Sometimes you get clients that have their own ideas, most of the time they rely on us. I have found that not all clients like scene or room based programming, no matter how easy it should be or how well you explain why it works. They want a button for this light, another for that.
The only advice you needs is "be consistent" If you make the bottom button on a keypad a room off or all off type of button, do it on all keypads.
I typically do this
Scene based
Room or area ON (entrance - Home) Scene Scene or feature Next room or area Room or area Off (entrance Away) R L
Fixture based
Room ON Fixture Fixture Fixture or next room Room Off R L
Double tap sends lights to 100% Shades can easily be incorporated.
Variation of this would be on bedside Keypad where I would have a night mode and a goodnight button
I have "fixed" more than a few Lutron systems over the years and the main thing that needed fixing was the programming. If a client is going to have to stop and read each keypad to remember what the buttons do (because they are completely different from room to room), your doing it wrong.

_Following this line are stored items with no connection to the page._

-- ==== Sys2Proof/Machine/Dispatch.lean ====
section
/-! DEFINITION. One arm per command (spec/30_encoding.md R100): the engine running that command. -/

namespace Sys2Proof.Machine

open Sys2Proof

def exec (i : Instr) (s : State) : Host.Outcome State Fault Refusal :=
  match i with
  | .deswz bhl2 => Sys2Proof.Machine.execDeswz bhl2 s
  | .bc1 srgb lin bhl2 => Sys2Proof.Machine.execBc1 srgb lin bhl2 s
  | .bc2 srgb lin bhl2 => Sys2Proof.Machine.execBc2 srgb lin bhl2 s
  | .bc3 srgb lin bhl2 => Sys2Proof.Machine.execBc3 srgb lin bhl2 s
  | .bc4u srgb lin bhl2 => Sys2Proof.Machine.execBc4u srgb lin bhl2 s
  | .bc4s lin bhl2 => Sys2Proof.Machine.execBc4s lin bhl2 s
  | .bc5u srgb lin bhl2 => Sys2Proof.Machine.execBc5u srgb lin bhl2 s
  | .bc5s lin bhl2 => Sys2Proof.Machine.execBc5s lin bhl2 s
  | .gxI4 => Sys2Proof.Machine.execGxI4 s
  | .gxI8 => Sys2Proof.Machine.execGxI8 s
  | .gxIa4 => Sys2Proof.Machine.execGxIa4 s
  | .gxIa8 => Sys2Proof.Machine.execGxIa8 s
  | .gxRgb565 => Sys2Proof.Machine.execGxRgb565 s
  | .gxRgb5a3 => Sys2Proof.Machine.execGxRgb5a3 s
  | .gxRgba8 => Sys2Proof.Machine.execGxRgba8 s
  | .gxC4 pal => Sys2Proof.Machine.execGxC4 pal s
  | .gxC8 pal => Sys2Proof.Machine.execGxC8 pal s
  | .gxC14x2 pal => Sys2Proof.Machine.execGxC14x2 pal s
  | .gxCmpr => Sys2Proof.Machine.execGxCmpr s
  | .palIa8 => Sys2Proof.Machine.execPalIa8 s
  | .palRgb565 => Sys2Proof.Machine.execPalRgb565 s
  | .palRgb5a3 => Sys2Proof.Machine.execPalRgb5a3 s

end Sys2Proof.Machine
end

As for setting scenes. If you are not a lighting designer, and really don't know what may or may not look good, find a designer in your area. Tell the client that if they are relying on you to figure out the settings you are bringing in your designer and there is an extra cost of whatever, or build the designer costs into your system price. You only need them for a couple of hours or so. Walk through with everyone, let designer take the client by the hand while you make changes on the fly. Everyone wins.